Man, unmoored
Robert Redford is superb as a man lost at sea in a broken sailboat
Robert Redford’s superb performance, most of it wordless, is the dramatic heart and soul of J. C. Chandor’s astonishing little lost-at-sea epic.
But while Redford’s solitary mariner is the film’s lone character, All Is Lost is no one-man show. Instead, it’s a tour de force of filmmaking, an inspired collaboration of Redford and writer-director Chandor working in concert with a gifted crew—Frank G. DeMarco, director of photography; Peter Zuccarini, director of underwater photography; editor Pete Beaudreau; Alex Ebert, music; John P. Goldsmith, production designer; and Bob Munroe, visual-effects supervisor.
The story is simple enough: A man is struggling to survive in a sinking sailboat somewhere far from land in the Indian Ocean. The action is fast and furious throughout, but Chandor and company never lose sight of the story’s intertwined dramas—the physical battle against the elements and the more intimate one of a not-quite-lost soul facing the escalating evidence of his own insignificance.

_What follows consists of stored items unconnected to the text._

-- ==== Sys2Proof/Machine/Operands.lean ====
section
/-! DEFINITION. Operand assembly (R67): opcode composition, device-address reversal, tick counts and the lo/hi pack. The
byte split and join of R81 to R83 stand in Sys2Proof/Decode.lean. -/

namespace Sys2Proof.Machine

/-- `(zext_16(ogf) << 10) | zext_16(ocf)` (R67 (a), R80). -/
def composeOpcode (ogf : BitVec Config.ogfBits) (ocf : BitVec Config.ocfBits) : Word16 :=
  (ogf.setWidth 16 <<< Config.ocfBits) ||| ocf.setWidth 16

/-- `r[i] = a[5 - i]` (R67 (d), R115). -/
def swapAddress (a : Vector Byte Config.bdaddrLen) : Vector Byte Config.bdaddrLen :=
  #v[a[5], a[4], a[3], a[2], a[1], a[0]]

/-- The exact quotient `q = (ms * mul) div 5` (R121, R122), a natural number that does not wrap (R125). -/
def tickQuotient (mul : Nat) (ms : Word16) : Nat := ms.toNat * mul / Config.tickDiv

/-- The 16-bit tick count: `q` where it fits, a free value where it does not (R121, R123; DESIGN CHOICE, unsafe, log
entry 6). -/
def tickCount (mul : Nat) (ms : Word16) : Word16 :=
  if tickQuotient mul ms < 2 ^ Config.ticksBits then BitVec.ofNat Config.ticksBits (tickQuotient mul ms)
  else Config.overflowTicks ms

end Sys2Proof.Machine
end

The Redford character’s last testament, heard as a voiceover monologue at the outset and seen as a message-in-a-bottle set adrift near the end, does multifaceted duty as back-story, confession, apology, and revised, hard-earned credo. (By my lights, Redford’s ancient mariner is an angry, alienated misanthrope whose colossal and solitary misadventure brings him back to an unexpected connection with all things, all life.)
By the finish, the ocean, the weather, and all marine life have become characters in this tale as well. And there are villains (of a sort), too—a derelict freight container that crashes into the sailboat, and assorted ships too big to notice a lone man in a life raft.